Amid the worsening relationship with China, one Australian Senator is trying to address possible national security concerns that may arise from Beijing’s Central Bank Digital Currency project.


Senator Andrew Bragg speaking at Forkast’s Crypto Rising event in August.

Australian Senator Andrew Bragg plans to introduce legislation to monitor Chinese banks operating in the country and their future use of Beijing’s central bank digital currency (CBDC), known as the e-CNY, saying the adoption of the currency could be a threat to national security. 

Speaking on ABC radio on Monday, Bragg – one of Australia’s leading cryptocurrency advocates – said he intends to introduce the Digital Assets (Market Regulation) Bill when parliament next sits at the end of this month.

“That [e-CNY] currency, if it became widespread in the Pacific, or even within Australia, would give the Chinese state enormous power – economic and strategic power that it doesn’t have today,” Bragg said. “So, I think we need to be prepared for that. We need to know more about this digital currency, so the bill establishes reporting requirements in that regard.” 

While China remains Australia’s largest trading partner, relations between the two countries have deteriorated, especially since Canberra called for an independent probe into the origins of Covid-19 and Beijing responded with a raft of bans and sanctions on Australian exports. Former Prime Minister Scott Morrison said China is a threat to peace in the region. 

As the name implies, a CBDC is a digital currency issued by a central bank. China’s e-CNY has been in trials since 2014 and is regarded as the most advanced among other leading economies testing the concept.

The Reserve Bank of Australia last month announced that it was launching a research project to explore possible use cases for CBDC technology in the country. 

Bragg is also seeking to address stablecoins – or cryptocurrency pegged to another asset, such as the U.S. dollar – in the same legislation by making it an offense to issue one without a license. 

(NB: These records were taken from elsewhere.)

-- ==== Sys2Proof/Laws/Specs.lean ====
section
/-! SUPPORT. What row commits, the test of a power-down, the beginning of a power-up, the evaluations of a sample and the
snapshot of an analysis leave, in the terms of the claims: one lemma per shared operation, so that a proof about a command
cites it and never unfolds the operation. -/

namespace Sys2Proof.Laws

open Sys2Proof Sys2Proof.Machine Sys2Proof.Safety

/-! ### Marks of changed duties (R80, R116) -/

theorem dutiesMarked_refl (s : State) (changed : Nat → Prop) (h : ∀ z, ¬changed z) : DutiesMarked s s changed :=
  fun _ => ⟨rfl, fun _ => ⟨Or.inl, fun e => e.elim id fun ⟨z, _, hz, _⟩ => absurd hz (h z)⟩,
    ⟨Or.inl, fun e => e.elim id fun ⟨z, _, hz, _⟩ => absurd hz (h z)⟩⟩

theorem dutiesMarked_congr {s t : State} {p q : Nat → Prop} (h : DutiesMarked s t p) (hpq : ∀ z, p z ↔ q z) :
    DutiesMarked s t q := by
  rw [← show p = q from funext fun z => propext (hpq z)]
  exact h

/-- Changes one after another mark what either marks, as long as the map of zones to channels stays. -/
theorem dutiesMarked_trans {s t u : State} {p q : Nat → Prop} (h : DutiesMarked s t p) (k : DutiesMarked t u q)
    (hz : ∀ z, t.zoneChannel z = s.zoneChannel z) : DutiesMarked s u fun z => p z ∨ q z := by
  intro l
  obtain ⟨h1, h2, h3⟩ := h l
  obtain ⟨k1, k2, k3⟩ := k l
  have split : ∀ r : ChannelId → Prop,
      (∃ z c, (p z ∨ q z) ∧ s.zoneChannel z = some c ∧ r c)
        ↔ (∃ z c, p z ∧ s.zoneChannel z = some c ∧ r c) ∨ ∃ z c, q z ∧ s.zoneChannel z = some c ∧ r c := by
    intro r
    constructor
    · rintro ⟨z, c, hp | hq, hc⟩
      · exact Or.inl ⟨z, c, hp, hc⟩
      · exact Or.inr ⟨z, c, hq, hc⟩
    · rintro (⟨z, c, hp, hc⟩ | ⟨z, c, hq, hc⟩)
      · exact ⟨z, c, Or.inl hp, hc⟩
      · exact ⟨z, c, Or.inr hq, hc⟩
  simp only [hz] at k2 k3
  refine ⟨?_, fun i => ?_, ?_⟩
  · rw [k1, h1]
  · rw [k2 i, h2 i, split fun c => c.line = l ∧ i = 16 * c.position.val + c.channel.val, or_assoc]
  · rw [k3, h3, split fun c => c.line = l, or_assoc]

/-- Marking the channel of one zone (R80). -/
theorem markZone_marked (z : Nat) (s : State) : DutiesMarked s (s.markZone z) (· = z) := by
  intro l
  unfold State.markZone
  cases hc : s.zoneChannel z with
  | none =>
    refine ⟨rfl, fun i => ⟨Or.inl, fun e => e.elim id ?_⟩, ⟨Or.inl, fun e => e.elim id ?_⟩⟩
    · rintro ⟨y, c, rfl, h, -⟩
      rw [hc] at h
      cases h
    · rintro ⟨y, c, rfl, h, -⟩
      rw [hc] at h
      cases h
  | some c =>
    have bit : 16 * c.position.val + c.channel.val < 384 := by omega
    simp only [State.markChannels, modifyLine_get, channelBit]
    by_cases hl : l = c.line
    · subst hl
      rw [if_pos rfl]
      refine ⟨rfl, fun i => ?_, ⟨fun _ => Or.inr ⟨z, c, rfl, hc, rfl⟩, fun _ => rfl⟩⟩
      simp only [BitVec.getLsbD_or, BitVec.getLsbD_twoPow, Bool.or_eq_true, Bool.and_eq_true, decide_eq_true_eq]
      refine or_congr Iff.rfl ⟨fun h => ⟨z, c, rfl, hc, rfl, h.2.symm⟩, ?_⟩
      rintro ⟨y, d, rfl, hd, -, rfl⟩
      rw [hc] at hd
      cases hd
      exact ⟨bit, rfl⟩
    · rw [if_neg hl]
      refine ⟨rfl, fun i => ⟨Or.inl, fun e => e.elim id ?_⟩, ⟨Or.inl, fun e => e.elim id ?_⟩⟩
      · rintro ⟨y, d, rfl, hd, rfl, -⟩
        rw [hc] at hd
        cases hd
        exact absurd rfl hl
      · rintro ⟨y, d, rfl, hd, rfl⟩
        rw [hc] at hd
        cases hd
        exact absurd rfl hl

/-- One entry of the Zone Drive Table written (R79, R80). -/
theorem writeDrive_marked (z : Nat) (e : DriveEntry) (s : State) :
    DutiesMarked s (s.writeDrive z e) fun y => y = z ∧ (s.drive.get z).duty ≠ e.duty := by
  unfold State.writeDrive
  dsimp only
  by_cases h : (s.drive.get z).duty ≠ e.duty
  · rw [if_pos h]
    exact dutiesMarked_congr (markZone_marked z { s with drive := s.drive.set z e }) fun y => (and_iff_left h).symm
  · rw [if_neg h]
    exact dutiesMarked_refl s _ fun y hy => h hy.2

theorem zoneChannel_of_outside {s t : State} (h : Outside [.drive, .lines] s t) (z : Nat) :
    t.zoneChannel z = s.zoneChannel z := by
  unfold State.zoneChannel
  rw [show t.tables = s.tables from h .tables (by decide)]

/-- Entries written one after another, each zone at most once. -/
theorem foldl_writeDrive_marked (e : Nat → DriveEntry) (zs : List Nat) (hn : zs.Nodup) (s : State) :
    DutiesMarked s (zs.foldl (fun t z => t.writeDrive z (e z)) s) fun z => z ∈ zs ∧ (s.drive.get z).duty ≠ (e z).duty := by
  induction zs generalizing s with
  | nil => exact dutiesMarked_refl s _ fun z h => by cases h.1
  | cons a rest ih =>
    rw [List.nodup_cons] at hn
    rw [List.foldl_cons]
    refine dutiesMarked_congr
      (dutiesMarked_trans (writeDrive_marked a (e a) s) (ih hn.2 _)
        (zoneChannel_of_outside (outside_writeDrive a (e a) s))) fun z => ?_
    rw [drive_writeDrive, ZoneTable.get_set]
    by_cases hz : z = a
    · subst hz
      simp [hn.1]
    · simp [hz]

/-- Row commits in a row write the zones from `lo` to `hi` once each, in order. -/
theorem commitRows_eq (k : SlotNo) (lo hi : Nat) (s : State) :
    s.commitRows k lo hi
      = (List.range' (lo * s.grid.columns) ((hi - lo) * s.grid.columns)).foldl
          (fun t z => t.writeDrive z (s.results[k].entry z)) s := by
  unfold State.commitRows
  have key : ∀ (n lo : Nat) (t : State), t.grid = s.grid → t.results = s.results →
      (List.range' lo n).foldl (fun t row => t.commitRow k row) t
        = (List.range' (lo * s.grid.columns) (n * s.grid.columns)).foldl
            (fun t z => t.writeDrive z (s.results[k].entry z)) t := by
    intro n
    induction n with
    | zero => intro lo t _ _; simp
    | succ n ih =>
      intro lo t hg hr
      have ho := outside_commitRow k lo t
      rw [List.range'_succ, List.foldl_cons,
        ih (lo + 1) _ ((ho .grid (by decide)).trans hg) ((ho .results (by decide)).trans hr)]
      rw [show (n + 1) * s.grid.columns = s.grid.columns + n * s.grid.columns by rw [Nat.succ_mul, Nat.add_comm],
        ← List.range'_append_1, List.foldl_append, Nat.succ_mul]
      congr 1
      unfold State.commitRow
      rw [hg, hr, List.range'_eq_map_range, List.foldl_map]
  exact key (hi - lo) lo s rfl rfl

/-- Row commits mark the channel of each zone whose duty they change (R80, R87). -/
theorem commitRows_marked (k : SlotNo) (lo hi : Nat) (s : State) :
    DutiesMarked s (s.commitRows k lo hi) fun z =>
      (lo * s.grid.columns ≤ z ∧ z < hi * s.grid.columns) ∧ (s.drive.get z).duty ≠ s.results[k].duty.get z := by
  rw [commitRows_eq]
  refine dutiesMarked_congr (foldl_writeDrive_marked (fun z => s.results[k].entry z) _ List.nodup_range' s) fun z => ?_
  rw [List.mem_range'_1]
  refine and_congr_left fun _ => ?_
  by_cases h : lo ≤ hi
  · rw [← Nat.add_mul, Nat.add_sub_cancel' h]
  · have h1 : hi - lo = 0 := by omega
    have h2 : hi * s.grid.columns ≤ lo * s.grid.columns := Nat.mul_le_mul_right _ (by omega)
    rw [h1, Nat.zero_mul]
    omega

/-- A scan start's flush leaves the entries of `afterFlush`, and marks those whose duty it changes (R80, R84). -/
theorem flushScan_get (s : State) (z : Nat) : s.flushScan.drive.get z = afterFlush s z := by
  unfold State.flushScan afterFlush flushed
  rcases s.scan.pointer with _ | w
  · rfl
  · rcases s.scan.result with _ | k
    · rfl
    · exact commitRows_get k _ _ s z

theorem flushScan_marked (s : State) :
    DutiesMarked s s.flushScan fun z => (afterFlush s z).duty ≠ (s.drive.get z).duty := by
  unfold State.flushScan afterFlush flushed
  rcases s.scan.pointer with _ | w
  · exact dutiesMarked_refl s _ fun z h => h rfl
  · rcases s.scan.result with _ | k
    · exact dutiesMarked_refl s _ fun z h => h rfl
    · refine dutiesMarked_congr (commitRows_marked k _ _ s) fun z => ?_
      rw [if_neg (by simp)]
      dsimp only
      split
      · rename_i h
        exact ⟨fun e => e.2.symm, fun e => ⟨h, e.symm⟩⟩
      · rename_i h
        exact ⟨fun e => absurd e.1 h, fun e => absurd rfl e⟩

/-! ### The backlight (R130, R133, R135) -/

theorem flagsAdded_addEvent (k : EventKind) (x : Subject) (d : Nat) (s : State) :
    flagsAdded s (s.addEvent k x d) (overrun s) := fun f => flag_addEvent k x d s f

/-- Two events one after another set EVENT_OVERRUN when the queue holds 31 records or more (R167). -/
theorem flagsAdded_two {s t u : State} (k : EventKind) (x : Subject) (d : Nat)
    (he : t.events = eventsAfter s.events s.ms k x d) (h : flagsAdded s t (overrun s)) (g : flagsAdded t u (overrun t)) :
    flagsAdded s u (if 31 ≤ s.events.length then [.eventOverrun] else []) := fun f => by
  have second : overrun t = if 31 ≤ s.events.length then [.eventOverrun] else [] := by
    unfold overrun
    rw [he, length_eventsAfter]
    exact if_congr (by omega) rfl rfl
  rw [g f, h f, second]
  unfold overrun
  by_cases hl : 31 ≤ s.events.length <;> by_cases hm : 32 ≤ s.events.length <;> by_cases hf : f = .eventOverrun <;>
    simp [hl, hm, hf]
  omega

@[simp] theorem addEvent_lines (k : EventKind) (x : Subject) (d : Nat) (s : State) : (s.addEvent k x d).lines = s.lines :=
  outside_addEvent k x d s .lines (by decide)

@[simp] theorem addEvent_protection (k : EventKind) (x : Subject) (d : Nat) (s : State) :
    (s.addEvent k x d).protection = s.protection :=
  outside_addEvent k x d s .protection (by decide)

/-- A change of the backlight state (R130). -/
theorem setBacklight_eq (b : Backlight) (s : State) (h : s.protection.backlight ≠ b) :
    s.setBacklight b
      = ({ s with protection := { s.protection with backlight := b } }).addEvent .backlightState .none (backlightCode b) :=
  if_neg h

/-- With no line RUNNING a changed ceiling signals nothing. -/
theorem settleCeiling_dark (old : Nat) (s : State) (h : ∀ l : LineNo, s.lines[l].state ≠ .running) :
    s.settleCeiling old = s := by
  have hl : (s.settleCeiling old).lines = s.lines := by
    refine Vector.ext fun i hi => ?_
    have := settleCeiling_get old s ⟨i, hi⟩
    rw [if_neg fun e => h ⟨i, hi⟩ e.2] at this
    exact this
  rw [eq_with_lines (s := s) (t := s.settleCeiling old) fun p hp => outside_settleCeiling old s p (by simpa using hp), hl]

theorem powerDownEnd_spec (s : State) (hb : s.protection.backlight ≠ .off) (hl : ∀ l : LineNo, s.lines[l].state ≠ .running) :
    s.powerDownEnd.lines = s.lines ∧ PowerDownEnds s s.powerDownEnd := by
  have h : s.powerDownEnd = (s.setSequencer .idle .stopped).setBacklight .off :=
    settleCeiling_dark _ _ fun l => by
      rw [show ((s.setSequencer .idle .stopped).setBacklight .off).lines = s.lines from
        outside_setBacklight .off (s.setSequencer .idle .stopped) .lines (by decide)]
      exact hl l
  rw [h, setBacklight_eq _ _ (show (s.setSequencer .idle .stopped).protection.backlight ≠ .off from hb)]
  exact ⟨by simp, by simp, rfl, flagsAdded_addEvent _ _ _ _⟩

/-- The first element of a falling list that has a property is the largest that has it. -/
theorem find_falling {n : Nat} (p : Fin n → Bool) (ms : List (Fin n)) (hs : ms.Pairwise (· > ·)) (l : Fin n) (hl : l ∈ ms)
    (hp : p l = true) (ha : ∀ m, l < m → p m = false) : ms.find? p = some l := by
  induction ms with
  | nil => cases hl
  | cons a rest ih =>
    rw [List.pairwise_cons] at hs
    rcases List.mem_cons.1 hl with rfl | hl
    · exact List.find?_cons_of_pos hp
    · rw [List.find?_cons_of_neg (by simp [ha a (hs.1 l hl)])]
      exact ih hs.2 hl

theorem highestRunning_eq (s : State) (l : LineNo) (h : s.lines[l].state = .running)
    (ha : ∀ m, l < m → s.lines[m].state ≠ .running) : s.highestRunning = some l :=
  find_falling _ _ (by decide) l (by simp) (by simpa using h) fun m hm => by simpa using ha m hm

theorem highestRunning_none (s : State) (h : ∀ l : LineNo, s.lines[l].state ≠ .running) : s.highestRunning = none :=
  List.find?_eq_none.2 fun l _ => by simpa using h l

theorem highestRunning_isSome (s : State) (l : LineNo) (h : s.lines[l].state = .running) : ∃ m, s.highestRunning = some m := by
  rcases hm : s.highestRunning with _ | m
  · exact absurd (by simpa using h) (List.find?_eq_none.1 hm l (by simp))
  · exact ⟨m, rfl⟩

theorem drained_iff (s : State) :
    s.drained = true ↔ ∀ l : LineNo, s.lines[l].state = .running → s.lines[l].ceilingLatched = true := by
  unfold State.drained
  rw [List.all_eq_true]
  refine ⟨fun h l hl => ?_, fun h l _ => ?_⟩
  · have := h l (by simp)
    rw [hl] at this
    simpa using this
  · by_cases hl : s.lines[l].state = .running
    · rw [h l hl, Bool.or_true]
    · rw [beq_eq_false_iff_ne.2 hl]
      rfl

/-- A RUNNING line that gets a stop order (R121). -/
theorem stopOrder_running (l : LineNo) (s : State) (h : s.lines[l].state = .running) :
    s.stopOrder l = { s with lines := s.lines.set l (stoppedLine s.lines[l]) } := by
  unfold State.stopOrder
  rw [if_neg (by rw [h]; decide), ← stoppedLine_eq]
  rfl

Australia already has a few such tokens, including the Australian Dollar token, or AUDT, as well as another operated by the Australia and New Zealand Banking Group Ltd, the A$DC.

Stablecoins are coming under increased international scrutiny, Bragg said, following the multi-billion-dollar collapse of the Terra/Luna stablecoin project earlier this year, which deepened a price decline across most cryptocurrencies and drove some companies in the industry into bankruptcy.

Last year, Bragg chaired a Senate committee that released one of the country’s most detailed reports into cryptocurrency and blockchain technology, which included 12 recommendations for the Australian government to follow to best approach crypto regulation.

However, Bragg’s conservative Liberal Party lost the federal election in May and the new Labor Party government has so far adopted only a few of those recommendations. One is known as “token mapping” to better understand each cryptocurrency’s use case and how they should be regulated.